Every spring, the Jewish festival of Passover happens for seven (or eight) days, beginning and ending at sundown. It’s a time for families to come together in remembrance.

According to the story of Exodus in the Old Testament, God helped the Israelites escape slavery in Egypt by raining plagues over the Egyptians, including the death of Egyptian firstborn children, until the Pharaoh released the Israelites to their freedom.

With the Israelites marking their doorposts, God knew to pass over any firstborn in those houses.

Once the Israelites were freed, they left so quickly before any minds were changed that they did not wait for the dough to make bread to rise, or leaven. This gives us the tradition of unleavened bread, or matzo, to be eaten during the Passover festival.

So, what does this have to do with our dogs? For starters, there is a biblical reference to dogs in Exodus 11:7, “But among the Israelites not a dog will bark at any person or animal. Then you will know that the Lord makes distinction between Egypt and Israel.” Back in biblical times, the sound of a dog barking signified death. As the Israelites were passed over during the killing of the first-borns, dogs in those households remained silent.
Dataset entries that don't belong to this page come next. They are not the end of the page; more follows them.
-- ==== Sys2Proof/Laws/Frames1.lean ====
section
/-! SUPPORT. The frames of operations and commands of Access, Boot, ClockOps, Clocks, EthOps, LegacyLinks, LinkOps, Links,
Mem, MemOps, NoticeOps, Notices, Ops, Power, QueueOps, Ranks, Security, SmKeys, SmOps, SmServices, Tacks, Telemetry:
the parts that each may change. -/

namespace Sys2Proof.Machine

theorem State.refQualified_frame (s0 : State) (a1 : Nat) : Frame [.regs, .arb, .pwr] s0 (State.refQualified s0 a1) := by
  unfold State.refQualified
  repeat' first
    | with_reducible assumption
    | intro _
    | (extract_lets -merge +onlyGivenNames x; refine (have hx : Frame [.regs, .arb, .pwr] s0 x := ?_; ?_); rotate_left; clear_value x; rotate_left; subst x)
    | (extract_lets -merge +onlyGivenNames x; clear_value x)
    | with_reducible exact Frame.refl _ _
    | with_reducible apply Frame.ite
    | with_reducible apply Frame.foldl
    | with_reducible apply Frame.via (State.setF_frame _ _ _ _ _) (by decide)
    | with_reducible apply Frame.via (State.refSettle_frame _) (by decide)
    | split
    | with_reducible apply Frame.set_pwr _ (by decide)

theorem State.refLost_frame (s0 : State) (a1 : Nat) : Frame [.regs, .arb, .pwr] s0 (State.refLost s0 a1) := by
  unfold State.refLost
  repeat' first
    | with_reducible assumption
    | intro _
    | (extract_lets -merge +onlyGivenNames x; refine (have hx : Frame [.regs, .arb, .pwr] s0 x := ?_; ?_); rotate_left; clear_value x; rotate_left; subst x)
    | (extract_lets -merge +onlyGivenNames x; clear_value x)
    | with_reducible exact Frame.refl _ _
    | with_reducible apply Frame.ite
    | with_reducible apply Frame.foldl
    | with_reducible apply Frame.via (State.setF_frame _ _ _ _ _) (by decide)
    | with_reducible apply Frame.via (State.refSet_frame _ _) (by decide)
    | with_reducible apply Frame.via (State.refSettle_frame _) (by decide)
    | split
    | with_reducible apply Frame.set_pwr _ (by decide)

theorem State.linkSources_frame (s0 : State) : Frame [.regs, .arb, .pwr] s0 (State.linkSources s0) := by
  unfold State.linkSources
  repeat' first
    | with_reducible assumption
    | intro _
    | (extract_lets -merge +onlyGivenNames x; refine (have hx : Frame [.regs, .arb, .pwr] s0 x := ?_; ?_); rotate_left; clear_value x; rotate_left; subst x)
    | (extract_lets -merge +onlyGivenNames x; refine (have hx : Frame [.regs, .arb, .pwr] s0 x.1 := ?_; ?_); rotate_left; clear_value x; rotate_left; subst x)
    | (extract_lets -merge +onlyGivenNames x; refine (have hf : _ → _ := x; ?_); clear hf; subst x)
    | (extract_lets -merge +onlyGivenNames x; clear_value x)
    | with_reducible exact Frame.refl _ _
    | with_reducible apply Frame.ite
    | with_reducible apply Frame.ite1
    | with_reducible apply Frame.foldl
    | with_reducible apply Frame.foldl1
    | with_reducible apply Frame.idf
    | with_reducible apply Frame.via (State.refQualified_frame _ _) (by decide)
    | with_reducible apply Frame.via (State.refLost_frame _ _) (by decide)
    | split

theorem State.linkLeave_frame (s0 : State) (a1 : Nat) (a2 : Nat) : Frame [.regs, .lk, .legacy, .arb, .pwr] s0 (State.linkLeave s0 a1 a2) := by
  unfold State.linkLeave
  repeat' first
    | with_reducible assumption
    | intro _
    | (extract_lets -merge +onlyGivenNames x; refine (have hx : Frame [.regs, .lk, .legacy, .arb, .pwr] s0 x := ?_; ?_); rotate_left; clear_value x; rotate_left; subst x)
    | (extract_lets -merge +onlyGivenNames x; clear_value x)
    | with_reducible exact Frame.refl _ _
    | with_reducible apply Frame.ite
    | with_reducible apply Frame.foldl
    | with_reducible apply Frame.via (State.setLogged_frame _ _ _ _ _) (by decide)
    | with_reducible apply Frame.via (State.startTraining_frame _ _ _) (by decide)
    | with_reducible apply Frame.via (State.linkSources_frame _) (by decide)
    | split

theorem State.linkOff_frame (s0 : State) (a1 : Nat) : Frame [.regs, .lk, .legacy, .arb, .pwr] s0 (State.linkOff s0 a1) := by
  unfold State.linkOff
  repeat' first
    | with_reducible assumption
    | intro _
    | (extract_lets -merge +onlyGivenNames x; refine (have hx : Frame [.regs, .lk, .legacy, .arb, .pwr] s0 x := ?_; ?_); rotate_left; clear_value x; rotate_left; subst x)
    | (extract_lets -merge +onlyGivenNames x; clear_value x)
    | with_reducible exact Frame.refl _ _
    | with_reducible apply Frame.ite
    | with_reducible apply Frame.foldl
    | with_reducible apply Frame.via (State.setF_frame _ _ _ _ _) (by decide)
    | with_reducible apply Frame.via (State.linkLeave_frame _ _ _) (by decide)
    | split

theorem State.writeLgcId_frame (s0 : State) (a1 : Nat) (a2 : Word) : Frame [.regs] s0 (State.writeLgcId s0 a1 a2) := by
  unfold State.writeLgcId
  repeat' first
    | with_reducible assumption
    | intro _
    | (extract_lets -merge +onlyGivenNames x; refine (have hx : Frame [.regs] s0 x := ?_; ?_); rotate_left; clear_value x; rotate_left; subst x)
    | (extract_lets -merge +onlyGivenNames x; clear_value x)
    | with_reducible exact Frame.refl _ _
    | with_reducible apply Frame.ite
    | with_reducible apply Frame.foldl
    | with_reducible apply Frame.via (State.setReg_frame _ _ _ _) (by decide)
    | with_reducible apply Frame.via (State.setBit_frame _ _ _ _) (by decide)
    | split

theorem State.rankCfg_frame {l : List Part} (s0 s : State) (m : Nat) (f : State → State)
    (hl : [Part.regs].all (fun p => l.contains p) = true) (h : Frame l s0 s)
    (hb : Frame l s0 s → Frame l s0 (f s)) : Frame l s0 (s.rankCfg m f) := by
  unfold State.rankCfg
  exact Frame.ite (fun _ => Frame.via (State.setBit_frame _ _ _ _) hl h) (fun _ => hb h)

theorem State.writeFence_frame (s0 : State) (a1 : Nat) (a2 : Nat) : Frame [.regs] s0 (State.writeFence s0 a1 a2) := by
  unfold State.writeFence
  repeat' first
    | with_reducible assumption
    | intro _
    | (extract_lets -merge +onlyGivenNames x; refine (have hx : Frame [.regs] s0 x := ?_; ?_); rotate_left; clear_value x; rotate_left; subst x)
    | (extract_lets -merge +onlyGivenNames x; clear_value x)
    | with_reducible exact Frame.refl _ _
    | with_reducible apply Frame.ite
    | with_reducible apply Frame.foldl
    | with_reducible apply Frame.via (State.setF_frame _ _ _ _ _) (by decide)
    | with_reducible refine State.rankCfg_frame _ _ _ _ (by decide) ?_ (fun _ => ?_)
    | split

theorem State.clrLinkCounts_frame (s0 : State) (a1 : Nat) : Frame [.regs] s0 (State.clrLinkCounts s0 a1) := by
  unfold State.clrLinkCounts
  repeat' first
    | with_reducible assumption
    | intro _
    | (extract_lets -merge +onlyGivenNames x; refine (have hx : Frame [.regs] s0 x := ?_; ?_); rotate_left; clear_value x; rotate_left; subst x)
    | (extract_lets -merge +onlyGivenNames x; clear_value x)
    | with_reducible exact Frame.refl _ _
    | with_reducible apply Frame.ite
    | with_reducible apply Frame.foldl
    | with_reducible apply Frame.via (State.setReg_frame _ _ _ _) (by decide)
    | with_reducible apply Frame.via (State.setF_frame _ _ _ _ _) (by decide)
    | split

theorem State.writeChip_frame (s0 : State) (a1 : Nat) (a2 : Nat) : Frame [.regs] s0 (State.writeChip s0 a1 a2) := by
  unfold State.writeChip
  repeat' first
    | with_reducible assumption
    | intro _
    | (extract_lets -merge +onlyGivenNames x; refine (have hx : Frame [.regs] s0 x := ?_; ?_); rotate_left; clear_value x; rotate_left; subst x)
    | (extract_lets -merge +onlyGivenNames x; clear_value x)
    | with_reducible exact Frame.refl _ _
    | with_reducible apply Frame.ite
    | with_reducible apply Frame.foldl
    | with_reducible apply Frame.via (State.setF_frame _ _ _ _ _) (by decide)
    | with_reducible refine State.rankCfg_frame _ _ _ _ (by decide) ?_ (fun _ => ?_)
    | split

theorem State.popInbox_frame (s0 : State) (a1 : Nat) : Frame [.regs, .tacks] s0 (State.popInbox s0 a1) := by
  unfold State.popInbox
  repeat' first
    | with_reducible assumption
    | intro _
    | (extract_lets -merge +onlyGivenNames x; refine (have hx : Frame [.regs, .tacks] s0 x := ?_; ?_); rotate_left; clear_value x; rotate_left; subst x)
    | (extract_lets -merge +onlyGivenNames x; clear_value x)
    | with_reducible exact Frame.refl _ _
    | with_reducible apply Frame.ite
    | with_reducible apply Frame.foldl
    | with_reducible apply Frame.via (State.setF_frame _ _ _ _ _) (by decide)
    | split
    | with_reducible apply Frame.set_tacks _ (by decide)

theorem State.linkStart_frame (s0 : State) (a1 : Nat) : Frame [.regs, .lk, .legacy] s0 (State.linkStart s0 a1) := by
  unfold State.linkStart
  repeat' first
    | with_reducible assumption
    | intro _
    | (extract_lets -merge +onlyGivenNames x; refine (have hx : Frame [.regs, .lk, .legacy] s0 x := ?_; ?_); rotate_left; clear_value x; rotate_left; subst x)
    | (extract_lets -merge +onlyGivenNames x; clear_value x)
    | with_reducible exact Frame.refl _ _
    | with_reducible apply Frame.ite
    | with_reducible apply Frame.foldl
    | with_reducible apply Frame.via (State.startTraining_frame _ _ _) (by decide)
    | split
As for dogs of today, diets for dogs in kosher homes are generally not as strict as they are for their owners. Foods that are non-kosher include any meat from a pig, or shellfish. Hamburgers that are all-beef are fine, but you’ll never find a cheeseburger in a kosher home because meat cannot be mixed with dairy.
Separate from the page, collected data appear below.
-- ==== Sys2Proof/Laws/Frames2.lean ====
section
/-! SUPPORT. The frames of operations and commands of Access, Arb, ArbOps, BoardOps, BoltOps, BoltRows, Bolts, Linens,
Ops, ScoreOps, UnisonOps: the parts that each may change. -/

namespace Sys2Proof.Machine

theorem execRegisterWrite_frame (s0 : State) (a0 : Who) (a1 : BitVec 26) (a2 : Fin 65) (a3 : Word) : Completes (execRegisterWrite a0 a1 a2 a3 s0) (Frame [.regs, .mem, .tempo, .dieBase, .aligns, .links, .cond, .patches, .press, .sects, .queues, .qseq, .ports, .lk, .seams, .legacy, .score, .tacks, .books, .eth, .unison, .arb, .icu, .front, .sm, .smb, .fuses, .fw, .pwr, .free] s0) := by
  unfold execRegisterWrite
  refine ⟨_, rfl, ?_⟩
  repeat' first
    | with_reducible assumption
    | intro _
    | (extract_lets -merge +onlyGivenNames x; refine (have hx : Frame [.regs, .mem, .tempo, .dieBase, .aligns, .links, .cond, .patches, .press, .sects, .queues, .qseq, .ports, .lk, .seams, .legacy, .score, .tacks, .books, .eth, .unison, .arb, .icu, .front, .sm, .smb, .fuses, .fw, .pwr, .free] s0 x := ?_; ?_); rotate_left; clear_value x; rotate_left; subst x)
    | (extract_lets -merge +onlyGivenNames x; clear_value x)
    | with_reducible exact Frame.refl _ _
    | with_reducible apply Frame.ite
    | with_reducible apply Frame.foldl
    | with_reducible apply Frame.via (State.busWrite_frame _ _ _ _ _) (by decide)
    | split

theorem execReservedOffsetAccess_frame (s0 : State) (a0 : Who) (a1 : BitVec 26) (a2 : Fin 65) (a3 : Option Word) : Completes (execReservedOffsetAccess a0 a1 a2 a3 s0) (Frame [.regs, .mem, .tempo, .dieBase, .aligns, .links, .cond, .patches, .press, .sects, .queues, .qseq, .ports, .lk, .seams, .legacy, .score, .tacks, .books, .eth, .unison, .arb, .icu, .front, .sm, .smb, .fuses, .fw, .pwr, .free] s0) := by
  unfold execReservedOffsetAccess
  refine ⟨_, rfl, ?_⟩
  repeat' first
    | with_reducible assumption
    | intro _
    | (extract_lets -merge +onlyGivenNames x; refine (have hx : Frame [.regs, .mem, .tempo, .dieBase, .aligns, .links, .cond, .patches, .press, .sects, .queues, .qseq, .ports, .lk, .seams, .legacy, .score, .tacks, .books, .eth, .unison, .arb, .icu, .front, .sm, .smb, .fuses, .fw, .pwr, .free] s0 x := ?_; ?_); rotate_left; clear_value x; rotate_left; subst x)
    | (extract_lets -merge +onlyGivenNames x; clear_value x)
    | with_reducible exact Frame.refl _ _
    | with_reducible apply Frame.ite
    | with_reducible apply Frame.foldl
    | with_reducible apply Frame.via (State.busRead_frame _ _ _ _) (by decide)
    | with_reducible apply Frame.via (State.busWrite_frame _ _ _ _ _) (by decide)
    | split

theorem execEvaRdWrite_frame (s0 : State) (a0 : BitVec 32) : Completes (execEvaRdWrite a0 s0) (Frame [.regs, .front] s0) := by
  unfold execEvaRdWrite
  refine ⟨_, rfl, ?_⟩
  repeat' first
    | with_reducible assumption
    | intro _
    | (extract_lets -merge +onlyGivenNames x; refine (have hx : Frame [.regs, .front] s0 x := ?_; ?_); rotate_left; clear_value x; rotate_left; subst x)
    | (extract_lets -merge +onlyGivenNames x; clear_value x)
    | with_reducible exact Frame.refl _ _
    | with_reducible apply Frame.ite
    | with_reducible apply Frame.foldl
    | with_reducible apply Frame.via (State.writeEvaRd_frame _ _) (by decide)
    | split

theorem State.hostWrite_frame (s0 : State) (a1 : Nat) (a2 : List Byte) : Frame [.front] s0 (State.hostWrite s0 a1 a2) := by
  unfold State.hostWrite
  repeat' first
    | with_reducible assumption
    | intro _
    | (extract_lets -merge +onlyGivenNames x; refine (have hx : Frame [.front] s0 x := ?_; ?_); rotate_left; clear_value x; rotate_left; subst x)
    | (extract_lets -merge +onlyGivenNames x; clear_value x)
    | with_reducible exact Frame.refl _ _
    | with_reducible apply Frame.ite
    | with_reducible apply Frame.foldl
    | split
    | with_reducible apply Frame.set_front _ (by decide)

theorem State.countIrq_frame (s0 : State) (a1 : Nat) : Frame [.front] s0 (State.countIrq s0 a1) := by
  unfold State.countIrq
  repeat' first
    | with_reducible assumption
    | intro _
    | (extract_lets -merge +onlyGivenNames x; refine (have hx : Frame [.front] s0 x := ?_; ?_); rotate_left; clear_value x; rotate_left; subst x)
    | (extract_lets -merge +onlyGivenNames x; clear_value x)
    | with_reducible exact Frame.refl _ _
    | with_reducible apply Frame.ite
    | with_reducible apply Frame.foldl
    | with_reducible apply Frame.via (State.fireMsix_frame _ _) (by decide)
    | split
    | with_reducible apply Frame.set_front _ (by decide)

theorem State.ringComplete_frame (s0 : State) (a1 : Cmd) (a2 : Cpl) : Frame [.regs, .mem, .front] s0 (State.ringComplete s0 a1 a2) := by
  unfold State.ringComplete
  repeat' first
    | with_reducible assumption
    | intro _
    | (extract_lets -merge +onlyGivenNames x; refine (have hx : Frame [.regs, .mem, .front] s0 x := ?_; ?_); rotate_left; clear_value x; rotate_left; subst x)
    | (extract_lets -merge +onlyGivenNames x; clear_value x)
    | with_reducible exact Frame.refl _ _
    | with_reducible apply Frame.ite
    | with_reducible apply Frame.foldl
    | with_reducible apply Frame.via (State.setF_frame _ _ _ _ _) (by decide)
    | with_reducible apply Frame.via (State.writeMem_frame _ _ _) (by decide)
    | with_reducible apply Frame.via (State.hostWrite_frame _ _ _) (by decide)
    | with_reducible apply Frame.via (State.countIrq_frame _ _) (by decide)
    | split
    | with_reducible apply Frame.set_front _ (by decide)

theorem State.retire_frame (s0 : State) (a1 : Cmd) : Frame [.regs, .front] s0 (State.retire s0 a1) := by
  unfold State.retire
  repeat' first
    | with_reducible assumption
    | intro _
    | (extract_lets -merge +onlyGivenNames x; refine (have hx : Frame [.regs, .front] s0 x := ?_; ?_); rotate_left; clear_value x; rotate_left; subst x)
    | (extract_lets -merge +onlyGivenNames x; clear_value x)
    | with_reducible exact Frame.refl _ _
    | with_reducible apply Frame.ite
    | with_reducible apply Frame.foldl
    | with_reducible apply Frame.via (State.setF_frame _ _ _ _ _) (by decide)
    | split
    | with_reducible apply Frame.set_front _ (by decide)

theorem State.complete_frame (s0 : State) (a1 : Cmd) (a2 : Nat) (a3 : List Byte) : Frame [.regs, .mem, .front] s0 (State.complete s0 a1 a2 a3) := by
  unfold State.complete
  repeat' first
    | with_reducible assumption
    | intro _
    | (extract_lets -merge +onlyGivenNames x; refine (have hx : Frame [.regs, .mem, .front] s0 x := ?_; ?_); rotate_left; clear_value x; rotate_left; subst x)
    | (extract_lets -merge +onlyGivenNames x; clear_value x)
    | with_reducible exact Frame.refl _ _
    | with_reducible apply Frame.ite
    | with_reducible apply Frame.foldl
    | with_reducible apply Frame.via (State.ringComplete_frame _ _ _) (by decide)
    | with_reducible apply Frame.via (State.retire_frame _ _) (by decide)
    | split
    | with_reducible apply Frame.set_front _ (by decide)

theorem State.runCmd_frame {l : List Part} (s0 s : State) (c : Cmd) (op : Nat) (body : State → State)
    (hl : [Part.regs, .mem, .front].all (fun p => l.contains p) = true) (h : Frame l s0 s)
    (hb : Frame l s0 s → Frame l s0 (body s)) : Frame l s0 (s.runCmd c op body) := by
  unfold State.runCmd
  repeat' first
    | with_reducible assumption
    | exact hb h
    | with_reducible refine Frame.ite (fun _ => ?_) (fun _ => ?_)
    | with_reducible refine Frame.via (State.complete_frame _ _ _ _) hl ?_
    | split

theorem execEventLogConfig_frame (s0 : State) (a0 : Cmd) : Completes (execEventLogConfig a0 s0) (Frame [.regs, .mem, .front] s0) := by
  unfold execEventLogConfig
  refine ⟨_, rfl, ?_⟩
  repeat' first
    | with_reducible assumption
    | intro _
    | (extract_lets -merge +onlyGivenNames x; refine (have hx : Frame [.regs, .mem, .front] s0 x := ?_; ?_); rotate_left; clear_value x; rotate_left; subst x)
    | (extract_lets -merge +onlyGivenNames x; clear_value x)
    | with_reducible exact Frame.refl _ _
    | with_reducible apply Frame.ite
    | with_reducible apply Frame.foldl
    | with_reducible apply Frame.via (State.setF_frame _ _ _ _ _) (by decide)
    | with_reducible refine State.evaChange_frame _ _ _ (by decide) ?_
    | with_reducible apply Frame.via (State.complete_frame _ _ _ _) (by decide)
    | with_reducible refine State.runCmd_frame _ _ _ _ _ (by decide) ?_ (fun _ => ?_)
    | split

theorem State.takeSeq_frame (s0 : State) : Frame [.regs] s0 (State.takeSeq s0).1 := by
  unfold State.takeSeq
  repeat' first
    | with_reducible assumption
    | intro _
    | (extract_lets -merge +onlyGivenNames x; refine (have hx : Frame [.regs] s0 x := ?_; ?_); rotate_left; clear_value x; rotate_left; subst x)
    | (extract_lets -merge +onlyGivenNames x; clear_value x)
    | with_reducible exact Frame.refl _ _
    | with_reducible apply Frame.ite
    | with_reducible apply Frame.foldl
    | with_reducible apply Frame.via (State.setF_frame _ _ _ _ _) (by decide)
    | split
According to the Torah, which is considered the law of God as revealed to Moses and recorded in the first five books of the Hebrew Scriptures “…do not eat the meat of an animal torn by wild beasts; throw it to the dogs.” So that pork? That’s okay for dogs. The only law that applies to our pups is no meat should be cooked with any milk or dairy products. That is, unless the dog is a stray as the family does not derive a benefit from a stray animal. Go figure.

The only caveat comes at Passover. According to Star-K Kosher Certification, dogs must be fed using stricter guidelines. As foods with any leavening, called chametz, are forbidden during the holiday, so are they in dog food. This includes any foods with wheat, barley, oats, rye and brewer’s yeast. Some dog food with gravies in them might also include some of these items. Star-K lists acceptable foods for most popular dog food brands on its website.

So to our Jewish readers, and their dogs, our wishes for a Happy Pesach!